Dataset entries:

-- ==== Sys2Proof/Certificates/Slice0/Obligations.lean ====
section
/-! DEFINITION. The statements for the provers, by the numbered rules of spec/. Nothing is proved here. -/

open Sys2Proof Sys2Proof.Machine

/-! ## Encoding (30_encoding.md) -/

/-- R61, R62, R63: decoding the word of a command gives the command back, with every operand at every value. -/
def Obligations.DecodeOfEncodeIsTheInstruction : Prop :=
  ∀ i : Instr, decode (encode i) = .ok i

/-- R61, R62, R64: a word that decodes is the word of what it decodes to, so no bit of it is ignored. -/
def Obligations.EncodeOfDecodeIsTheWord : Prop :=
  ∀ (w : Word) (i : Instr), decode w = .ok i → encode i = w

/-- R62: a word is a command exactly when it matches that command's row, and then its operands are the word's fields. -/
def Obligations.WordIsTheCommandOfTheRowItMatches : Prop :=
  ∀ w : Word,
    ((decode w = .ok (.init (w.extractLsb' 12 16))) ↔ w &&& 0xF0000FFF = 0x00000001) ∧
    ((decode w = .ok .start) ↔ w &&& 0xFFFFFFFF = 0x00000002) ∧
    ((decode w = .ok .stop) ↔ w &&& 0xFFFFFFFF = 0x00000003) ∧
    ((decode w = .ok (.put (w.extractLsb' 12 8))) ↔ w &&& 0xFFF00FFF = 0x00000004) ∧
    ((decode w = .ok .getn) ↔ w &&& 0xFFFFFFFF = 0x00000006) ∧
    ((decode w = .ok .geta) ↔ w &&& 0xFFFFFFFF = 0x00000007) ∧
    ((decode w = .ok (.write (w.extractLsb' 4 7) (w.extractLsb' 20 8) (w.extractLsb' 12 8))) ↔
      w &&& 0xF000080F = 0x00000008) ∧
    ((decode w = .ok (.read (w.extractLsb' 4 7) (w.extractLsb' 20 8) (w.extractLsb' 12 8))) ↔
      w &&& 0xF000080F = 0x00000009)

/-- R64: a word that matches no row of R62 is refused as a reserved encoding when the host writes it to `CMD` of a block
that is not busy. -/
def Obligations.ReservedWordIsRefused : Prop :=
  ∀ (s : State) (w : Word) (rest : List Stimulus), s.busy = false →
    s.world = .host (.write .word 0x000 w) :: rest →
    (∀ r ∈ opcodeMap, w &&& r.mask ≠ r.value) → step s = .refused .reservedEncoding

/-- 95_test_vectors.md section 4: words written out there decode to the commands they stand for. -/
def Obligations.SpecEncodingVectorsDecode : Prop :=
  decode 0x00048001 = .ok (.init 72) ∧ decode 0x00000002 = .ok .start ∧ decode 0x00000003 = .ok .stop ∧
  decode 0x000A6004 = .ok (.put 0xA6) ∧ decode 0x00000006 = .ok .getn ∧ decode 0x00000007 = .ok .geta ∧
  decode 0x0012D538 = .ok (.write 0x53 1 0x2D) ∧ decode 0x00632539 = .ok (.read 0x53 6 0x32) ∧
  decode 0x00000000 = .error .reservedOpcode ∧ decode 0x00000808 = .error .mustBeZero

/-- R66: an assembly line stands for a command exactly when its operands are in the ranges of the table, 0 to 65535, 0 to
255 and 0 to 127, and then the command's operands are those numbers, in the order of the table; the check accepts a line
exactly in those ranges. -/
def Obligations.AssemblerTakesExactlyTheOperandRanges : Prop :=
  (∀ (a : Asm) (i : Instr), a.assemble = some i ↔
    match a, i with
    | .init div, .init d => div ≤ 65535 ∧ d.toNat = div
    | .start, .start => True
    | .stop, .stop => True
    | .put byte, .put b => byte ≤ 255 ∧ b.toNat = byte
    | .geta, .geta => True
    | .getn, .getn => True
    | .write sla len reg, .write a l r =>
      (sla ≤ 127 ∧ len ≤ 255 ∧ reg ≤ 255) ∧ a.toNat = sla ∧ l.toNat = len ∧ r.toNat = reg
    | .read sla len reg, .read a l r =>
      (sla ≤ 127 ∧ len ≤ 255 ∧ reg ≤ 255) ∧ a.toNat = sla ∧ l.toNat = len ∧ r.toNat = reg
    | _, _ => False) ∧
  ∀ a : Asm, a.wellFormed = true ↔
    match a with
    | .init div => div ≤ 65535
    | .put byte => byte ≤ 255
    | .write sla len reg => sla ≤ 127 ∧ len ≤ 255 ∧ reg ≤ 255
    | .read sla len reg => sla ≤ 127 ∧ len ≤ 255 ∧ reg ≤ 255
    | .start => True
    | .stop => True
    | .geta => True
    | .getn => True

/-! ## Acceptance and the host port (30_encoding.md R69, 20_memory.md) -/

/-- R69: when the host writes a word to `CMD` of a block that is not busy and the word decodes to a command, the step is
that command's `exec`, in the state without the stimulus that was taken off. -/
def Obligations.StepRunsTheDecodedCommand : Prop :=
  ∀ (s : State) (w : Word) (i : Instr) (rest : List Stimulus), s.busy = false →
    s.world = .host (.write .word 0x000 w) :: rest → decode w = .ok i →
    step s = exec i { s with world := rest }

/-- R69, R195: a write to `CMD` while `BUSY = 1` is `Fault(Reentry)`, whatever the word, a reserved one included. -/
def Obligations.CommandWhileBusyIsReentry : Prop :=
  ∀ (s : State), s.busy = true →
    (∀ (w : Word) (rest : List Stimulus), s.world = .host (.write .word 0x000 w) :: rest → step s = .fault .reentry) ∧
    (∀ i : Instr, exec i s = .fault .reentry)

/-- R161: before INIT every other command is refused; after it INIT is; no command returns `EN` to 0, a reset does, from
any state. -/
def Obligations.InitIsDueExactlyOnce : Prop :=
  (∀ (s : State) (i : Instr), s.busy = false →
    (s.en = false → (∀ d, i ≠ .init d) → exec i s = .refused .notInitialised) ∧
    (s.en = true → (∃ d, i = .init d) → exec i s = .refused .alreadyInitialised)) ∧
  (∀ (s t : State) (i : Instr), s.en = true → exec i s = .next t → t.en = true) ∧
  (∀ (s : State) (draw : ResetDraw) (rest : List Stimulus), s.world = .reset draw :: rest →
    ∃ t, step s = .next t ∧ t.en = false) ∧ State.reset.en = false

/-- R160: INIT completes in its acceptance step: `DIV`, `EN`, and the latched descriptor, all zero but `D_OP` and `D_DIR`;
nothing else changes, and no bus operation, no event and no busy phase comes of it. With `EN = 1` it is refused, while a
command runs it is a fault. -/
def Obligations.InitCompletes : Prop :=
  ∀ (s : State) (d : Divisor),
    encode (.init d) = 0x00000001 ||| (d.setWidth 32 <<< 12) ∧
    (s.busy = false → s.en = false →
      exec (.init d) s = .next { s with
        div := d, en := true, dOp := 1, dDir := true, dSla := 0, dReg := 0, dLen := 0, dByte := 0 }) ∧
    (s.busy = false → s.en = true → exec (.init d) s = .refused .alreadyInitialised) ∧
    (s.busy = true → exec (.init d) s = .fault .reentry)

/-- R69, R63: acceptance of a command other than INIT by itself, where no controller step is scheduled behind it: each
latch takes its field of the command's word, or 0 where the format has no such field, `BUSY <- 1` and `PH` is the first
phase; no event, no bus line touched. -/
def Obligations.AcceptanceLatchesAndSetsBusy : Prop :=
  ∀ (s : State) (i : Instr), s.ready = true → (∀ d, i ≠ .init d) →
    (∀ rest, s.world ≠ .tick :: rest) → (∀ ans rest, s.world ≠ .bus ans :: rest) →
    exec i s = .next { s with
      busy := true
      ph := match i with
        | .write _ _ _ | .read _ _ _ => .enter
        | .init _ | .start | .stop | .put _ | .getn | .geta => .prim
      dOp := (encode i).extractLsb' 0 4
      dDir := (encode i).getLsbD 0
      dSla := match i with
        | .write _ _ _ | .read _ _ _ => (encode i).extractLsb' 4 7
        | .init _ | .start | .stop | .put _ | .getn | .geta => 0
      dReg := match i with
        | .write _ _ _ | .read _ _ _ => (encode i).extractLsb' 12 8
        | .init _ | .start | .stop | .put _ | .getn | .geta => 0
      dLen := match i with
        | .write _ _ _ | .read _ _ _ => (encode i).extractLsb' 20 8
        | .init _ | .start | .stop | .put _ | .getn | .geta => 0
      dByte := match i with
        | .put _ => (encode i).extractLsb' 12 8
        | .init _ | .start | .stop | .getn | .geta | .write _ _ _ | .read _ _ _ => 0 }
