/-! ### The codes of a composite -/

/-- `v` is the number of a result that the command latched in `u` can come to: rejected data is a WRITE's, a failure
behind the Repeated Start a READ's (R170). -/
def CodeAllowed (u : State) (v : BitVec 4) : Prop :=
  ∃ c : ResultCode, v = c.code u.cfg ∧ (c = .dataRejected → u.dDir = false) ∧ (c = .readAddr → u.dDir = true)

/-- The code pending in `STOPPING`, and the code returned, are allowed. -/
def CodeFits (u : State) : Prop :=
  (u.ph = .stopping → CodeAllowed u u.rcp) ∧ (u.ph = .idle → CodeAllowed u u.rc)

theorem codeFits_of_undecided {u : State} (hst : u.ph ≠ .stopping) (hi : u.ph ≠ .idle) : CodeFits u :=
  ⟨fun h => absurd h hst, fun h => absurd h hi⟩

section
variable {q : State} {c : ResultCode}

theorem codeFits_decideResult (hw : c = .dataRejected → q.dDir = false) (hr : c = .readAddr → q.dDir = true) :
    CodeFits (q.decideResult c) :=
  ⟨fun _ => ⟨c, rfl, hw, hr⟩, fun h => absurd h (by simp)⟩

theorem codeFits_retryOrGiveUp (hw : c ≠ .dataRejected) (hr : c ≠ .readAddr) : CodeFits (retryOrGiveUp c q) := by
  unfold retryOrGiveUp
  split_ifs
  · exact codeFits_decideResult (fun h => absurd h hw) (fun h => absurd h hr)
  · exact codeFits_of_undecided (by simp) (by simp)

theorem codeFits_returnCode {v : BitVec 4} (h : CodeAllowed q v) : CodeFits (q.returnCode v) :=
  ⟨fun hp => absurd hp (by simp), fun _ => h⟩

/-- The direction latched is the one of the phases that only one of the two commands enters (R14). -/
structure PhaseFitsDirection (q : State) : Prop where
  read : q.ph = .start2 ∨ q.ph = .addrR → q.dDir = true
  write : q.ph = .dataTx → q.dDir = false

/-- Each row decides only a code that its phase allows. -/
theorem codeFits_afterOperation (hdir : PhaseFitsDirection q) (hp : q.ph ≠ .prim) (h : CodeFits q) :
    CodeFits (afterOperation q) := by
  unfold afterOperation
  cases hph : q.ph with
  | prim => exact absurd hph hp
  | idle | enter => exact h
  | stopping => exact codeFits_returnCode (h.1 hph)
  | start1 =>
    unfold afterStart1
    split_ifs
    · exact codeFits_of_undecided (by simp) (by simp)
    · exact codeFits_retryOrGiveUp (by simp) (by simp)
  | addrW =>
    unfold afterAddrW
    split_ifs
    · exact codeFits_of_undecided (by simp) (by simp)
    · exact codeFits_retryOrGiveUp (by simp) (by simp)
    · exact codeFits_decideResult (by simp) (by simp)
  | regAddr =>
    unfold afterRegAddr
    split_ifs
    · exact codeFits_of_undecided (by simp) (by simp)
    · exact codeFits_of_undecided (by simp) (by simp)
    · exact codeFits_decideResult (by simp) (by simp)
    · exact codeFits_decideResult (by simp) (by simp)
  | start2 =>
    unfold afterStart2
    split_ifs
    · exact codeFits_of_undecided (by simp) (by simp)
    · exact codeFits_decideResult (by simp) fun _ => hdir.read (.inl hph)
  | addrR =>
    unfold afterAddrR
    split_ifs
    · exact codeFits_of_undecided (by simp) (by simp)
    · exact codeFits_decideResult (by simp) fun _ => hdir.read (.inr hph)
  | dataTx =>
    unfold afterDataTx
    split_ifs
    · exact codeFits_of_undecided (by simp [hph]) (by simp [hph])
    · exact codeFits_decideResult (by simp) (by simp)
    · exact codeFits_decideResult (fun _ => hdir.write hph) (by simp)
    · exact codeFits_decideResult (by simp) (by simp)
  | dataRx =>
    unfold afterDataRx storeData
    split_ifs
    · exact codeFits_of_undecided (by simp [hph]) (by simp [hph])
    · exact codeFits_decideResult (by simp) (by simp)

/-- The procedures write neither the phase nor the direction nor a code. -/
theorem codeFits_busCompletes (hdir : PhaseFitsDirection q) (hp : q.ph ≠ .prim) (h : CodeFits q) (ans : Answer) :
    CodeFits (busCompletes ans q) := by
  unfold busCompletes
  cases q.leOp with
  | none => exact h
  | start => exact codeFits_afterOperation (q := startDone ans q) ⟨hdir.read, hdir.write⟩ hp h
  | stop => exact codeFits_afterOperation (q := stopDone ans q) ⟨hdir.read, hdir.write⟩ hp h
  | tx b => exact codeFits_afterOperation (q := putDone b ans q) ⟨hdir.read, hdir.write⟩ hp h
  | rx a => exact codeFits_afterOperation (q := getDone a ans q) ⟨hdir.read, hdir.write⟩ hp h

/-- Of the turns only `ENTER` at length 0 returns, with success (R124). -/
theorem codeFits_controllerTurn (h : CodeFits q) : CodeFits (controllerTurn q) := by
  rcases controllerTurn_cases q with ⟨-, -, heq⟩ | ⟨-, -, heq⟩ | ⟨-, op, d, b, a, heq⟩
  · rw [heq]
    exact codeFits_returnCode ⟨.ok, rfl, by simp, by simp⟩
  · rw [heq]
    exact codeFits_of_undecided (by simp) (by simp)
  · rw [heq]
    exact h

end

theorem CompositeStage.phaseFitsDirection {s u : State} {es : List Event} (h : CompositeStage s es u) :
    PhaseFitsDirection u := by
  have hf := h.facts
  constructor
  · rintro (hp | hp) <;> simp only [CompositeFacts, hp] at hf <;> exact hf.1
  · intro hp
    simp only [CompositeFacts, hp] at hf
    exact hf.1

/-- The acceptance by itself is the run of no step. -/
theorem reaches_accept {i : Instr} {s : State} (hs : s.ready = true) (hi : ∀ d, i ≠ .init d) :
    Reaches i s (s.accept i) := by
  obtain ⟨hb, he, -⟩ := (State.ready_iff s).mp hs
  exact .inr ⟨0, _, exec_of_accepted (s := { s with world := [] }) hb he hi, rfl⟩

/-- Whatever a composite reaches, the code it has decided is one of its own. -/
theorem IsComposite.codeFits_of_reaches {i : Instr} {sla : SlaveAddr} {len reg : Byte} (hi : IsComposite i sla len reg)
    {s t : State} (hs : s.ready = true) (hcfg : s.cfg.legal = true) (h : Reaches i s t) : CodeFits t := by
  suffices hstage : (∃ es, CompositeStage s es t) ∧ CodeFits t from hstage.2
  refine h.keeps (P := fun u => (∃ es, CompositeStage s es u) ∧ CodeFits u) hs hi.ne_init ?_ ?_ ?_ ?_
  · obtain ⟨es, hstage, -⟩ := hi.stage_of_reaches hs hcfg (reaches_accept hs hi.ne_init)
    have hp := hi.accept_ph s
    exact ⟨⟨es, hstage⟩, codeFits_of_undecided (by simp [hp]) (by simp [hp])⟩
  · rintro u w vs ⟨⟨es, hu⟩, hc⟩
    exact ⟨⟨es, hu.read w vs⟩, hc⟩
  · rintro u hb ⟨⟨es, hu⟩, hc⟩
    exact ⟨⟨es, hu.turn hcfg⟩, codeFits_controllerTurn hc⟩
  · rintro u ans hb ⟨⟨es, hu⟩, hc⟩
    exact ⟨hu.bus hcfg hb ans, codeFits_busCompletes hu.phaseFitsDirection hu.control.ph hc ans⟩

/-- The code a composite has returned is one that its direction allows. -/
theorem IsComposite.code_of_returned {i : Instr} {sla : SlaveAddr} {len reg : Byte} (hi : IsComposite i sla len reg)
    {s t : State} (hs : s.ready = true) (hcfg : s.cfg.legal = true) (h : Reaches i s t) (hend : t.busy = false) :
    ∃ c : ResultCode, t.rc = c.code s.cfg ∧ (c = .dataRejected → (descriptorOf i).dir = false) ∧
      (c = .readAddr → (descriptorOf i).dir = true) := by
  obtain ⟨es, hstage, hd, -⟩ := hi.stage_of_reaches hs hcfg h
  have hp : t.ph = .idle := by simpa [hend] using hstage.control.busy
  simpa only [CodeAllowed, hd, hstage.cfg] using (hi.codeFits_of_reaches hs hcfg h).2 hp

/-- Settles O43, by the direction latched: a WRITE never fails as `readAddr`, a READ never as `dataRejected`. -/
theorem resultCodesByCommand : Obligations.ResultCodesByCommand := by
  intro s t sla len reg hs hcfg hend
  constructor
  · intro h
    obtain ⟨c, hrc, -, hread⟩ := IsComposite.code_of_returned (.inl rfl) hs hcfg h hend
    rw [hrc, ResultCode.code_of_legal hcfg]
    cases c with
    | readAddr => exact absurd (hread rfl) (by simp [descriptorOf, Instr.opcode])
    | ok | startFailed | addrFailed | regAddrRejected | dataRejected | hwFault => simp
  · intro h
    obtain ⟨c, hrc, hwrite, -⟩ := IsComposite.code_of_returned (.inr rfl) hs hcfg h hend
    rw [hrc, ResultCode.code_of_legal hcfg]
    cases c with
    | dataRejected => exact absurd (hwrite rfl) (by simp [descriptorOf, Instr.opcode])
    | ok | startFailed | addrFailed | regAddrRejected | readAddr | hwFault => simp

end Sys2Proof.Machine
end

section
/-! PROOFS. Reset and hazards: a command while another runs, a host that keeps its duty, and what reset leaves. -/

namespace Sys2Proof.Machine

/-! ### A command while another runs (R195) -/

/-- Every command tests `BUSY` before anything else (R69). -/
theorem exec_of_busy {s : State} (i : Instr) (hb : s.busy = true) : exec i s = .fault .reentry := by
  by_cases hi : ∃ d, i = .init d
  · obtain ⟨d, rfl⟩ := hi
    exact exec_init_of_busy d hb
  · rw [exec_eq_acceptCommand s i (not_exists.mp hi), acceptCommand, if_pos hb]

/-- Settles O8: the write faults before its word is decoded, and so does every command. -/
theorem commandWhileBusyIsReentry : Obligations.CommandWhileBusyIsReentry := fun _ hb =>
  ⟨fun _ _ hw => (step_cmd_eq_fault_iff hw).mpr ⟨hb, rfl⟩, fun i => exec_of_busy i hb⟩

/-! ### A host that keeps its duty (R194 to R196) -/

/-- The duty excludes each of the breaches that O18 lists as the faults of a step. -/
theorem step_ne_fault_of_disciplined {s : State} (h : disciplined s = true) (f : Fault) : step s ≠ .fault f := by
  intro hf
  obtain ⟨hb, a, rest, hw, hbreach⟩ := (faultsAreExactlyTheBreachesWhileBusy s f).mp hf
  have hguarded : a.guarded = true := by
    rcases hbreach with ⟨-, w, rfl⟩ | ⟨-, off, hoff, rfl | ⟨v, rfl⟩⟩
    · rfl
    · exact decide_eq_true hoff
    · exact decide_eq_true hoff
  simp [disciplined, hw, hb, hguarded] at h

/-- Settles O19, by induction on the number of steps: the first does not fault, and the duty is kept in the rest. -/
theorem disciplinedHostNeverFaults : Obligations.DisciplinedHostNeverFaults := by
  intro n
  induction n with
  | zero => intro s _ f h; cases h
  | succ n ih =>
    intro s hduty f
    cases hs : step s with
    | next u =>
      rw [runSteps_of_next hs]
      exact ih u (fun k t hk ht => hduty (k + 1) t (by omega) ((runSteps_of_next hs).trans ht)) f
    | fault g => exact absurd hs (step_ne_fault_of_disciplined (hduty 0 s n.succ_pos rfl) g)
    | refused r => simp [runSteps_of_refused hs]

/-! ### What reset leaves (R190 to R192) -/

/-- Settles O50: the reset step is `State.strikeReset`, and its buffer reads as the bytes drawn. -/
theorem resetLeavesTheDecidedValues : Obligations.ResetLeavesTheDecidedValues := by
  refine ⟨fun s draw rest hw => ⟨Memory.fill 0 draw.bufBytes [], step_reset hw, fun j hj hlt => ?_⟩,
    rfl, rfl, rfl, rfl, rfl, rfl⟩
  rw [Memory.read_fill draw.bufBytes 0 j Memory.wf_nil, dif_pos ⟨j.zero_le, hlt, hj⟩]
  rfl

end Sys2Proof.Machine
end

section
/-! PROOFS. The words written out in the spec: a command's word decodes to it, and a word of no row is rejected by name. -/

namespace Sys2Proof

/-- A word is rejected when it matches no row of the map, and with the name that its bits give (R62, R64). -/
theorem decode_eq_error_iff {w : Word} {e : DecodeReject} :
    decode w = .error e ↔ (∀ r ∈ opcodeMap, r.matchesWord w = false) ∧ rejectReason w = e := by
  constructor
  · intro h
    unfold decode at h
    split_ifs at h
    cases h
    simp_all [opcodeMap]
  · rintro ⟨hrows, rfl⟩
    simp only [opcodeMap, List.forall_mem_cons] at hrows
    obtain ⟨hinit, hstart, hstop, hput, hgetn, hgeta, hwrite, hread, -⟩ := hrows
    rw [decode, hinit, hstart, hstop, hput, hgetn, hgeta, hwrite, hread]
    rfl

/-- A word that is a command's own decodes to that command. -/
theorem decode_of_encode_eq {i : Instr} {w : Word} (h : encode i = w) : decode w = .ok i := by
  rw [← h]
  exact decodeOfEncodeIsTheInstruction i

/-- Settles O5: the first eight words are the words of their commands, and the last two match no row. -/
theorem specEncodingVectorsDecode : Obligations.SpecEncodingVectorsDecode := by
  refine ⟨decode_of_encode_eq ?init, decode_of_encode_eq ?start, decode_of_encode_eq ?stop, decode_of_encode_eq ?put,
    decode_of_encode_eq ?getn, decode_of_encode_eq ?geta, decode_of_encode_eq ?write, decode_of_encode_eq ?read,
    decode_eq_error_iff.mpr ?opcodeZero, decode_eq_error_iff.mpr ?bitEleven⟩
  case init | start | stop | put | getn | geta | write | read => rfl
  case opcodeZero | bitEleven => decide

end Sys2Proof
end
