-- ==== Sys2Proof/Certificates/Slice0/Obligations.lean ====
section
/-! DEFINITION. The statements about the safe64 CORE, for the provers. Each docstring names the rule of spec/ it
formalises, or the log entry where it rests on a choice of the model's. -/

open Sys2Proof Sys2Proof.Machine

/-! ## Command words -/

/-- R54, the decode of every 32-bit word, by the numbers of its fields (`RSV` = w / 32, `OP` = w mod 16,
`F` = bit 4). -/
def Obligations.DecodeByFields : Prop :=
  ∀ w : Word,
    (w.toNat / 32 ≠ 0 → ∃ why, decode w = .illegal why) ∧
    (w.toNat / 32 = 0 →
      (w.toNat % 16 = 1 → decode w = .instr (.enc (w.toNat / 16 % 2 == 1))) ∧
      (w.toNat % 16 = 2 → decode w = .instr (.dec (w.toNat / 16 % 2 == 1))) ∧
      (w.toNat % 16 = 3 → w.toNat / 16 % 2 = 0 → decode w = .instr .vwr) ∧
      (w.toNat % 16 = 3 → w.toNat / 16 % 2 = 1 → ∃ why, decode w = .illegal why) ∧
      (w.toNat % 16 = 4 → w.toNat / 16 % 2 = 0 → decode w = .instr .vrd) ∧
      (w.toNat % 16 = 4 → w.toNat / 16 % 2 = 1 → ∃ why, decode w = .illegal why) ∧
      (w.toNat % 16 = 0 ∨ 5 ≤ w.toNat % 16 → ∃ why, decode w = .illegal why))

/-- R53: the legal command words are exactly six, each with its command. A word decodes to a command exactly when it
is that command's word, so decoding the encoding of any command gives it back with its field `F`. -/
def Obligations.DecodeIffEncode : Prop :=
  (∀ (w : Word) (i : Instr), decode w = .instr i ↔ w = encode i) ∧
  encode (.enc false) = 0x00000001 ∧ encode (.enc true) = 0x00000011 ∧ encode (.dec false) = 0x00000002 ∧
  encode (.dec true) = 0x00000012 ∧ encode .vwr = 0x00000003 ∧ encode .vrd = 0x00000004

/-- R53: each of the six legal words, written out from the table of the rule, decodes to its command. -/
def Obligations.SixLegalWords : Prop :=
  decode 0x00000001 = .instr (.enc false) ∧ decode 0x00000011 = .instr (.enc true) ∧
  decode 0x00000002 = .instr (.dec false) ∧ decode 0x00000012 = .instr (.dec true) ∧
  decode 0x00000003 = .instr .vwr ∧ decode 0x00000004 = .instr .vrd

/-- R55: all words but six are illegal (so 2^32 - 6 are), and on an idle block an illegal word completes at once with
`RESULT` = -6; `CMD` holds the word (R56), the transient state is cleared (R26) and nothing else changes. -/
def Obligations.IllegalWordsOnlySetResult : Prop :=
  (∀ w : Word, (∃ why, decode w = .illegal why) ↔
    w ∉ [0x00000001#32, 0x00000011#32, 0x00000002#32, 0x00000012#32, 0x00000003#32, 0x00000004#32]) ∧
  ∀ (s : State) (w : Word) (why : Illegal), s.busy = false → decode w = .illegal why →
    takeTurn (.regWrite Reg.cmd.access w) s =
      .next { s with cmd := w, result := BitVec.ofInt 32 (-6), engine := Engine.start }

▶ [THE TASK] What do the lines above say from the one containing "case init |" down to the one containing "Command words -/"? Return them exactly, both end lines included, and only them.

▶ [RESPONSE AREA]
  case init | start | stop | put | getn | geta | write | read => rfl
  case opcodeZero | bitEleven => decide

end Sys2Proof
end
-- ==== Sys2Proof/Certificates/Slice0/Obligations.lean ====
section
/-! DEFINITION. The statements about the safe64 CORE, for the provers. Each docstring names the rule of spec/ it
formalises, or the log entry where it rests on a choice of the model's. -/

open Sys2Proof Sys2Proof.Machine

/-! ## Command words -/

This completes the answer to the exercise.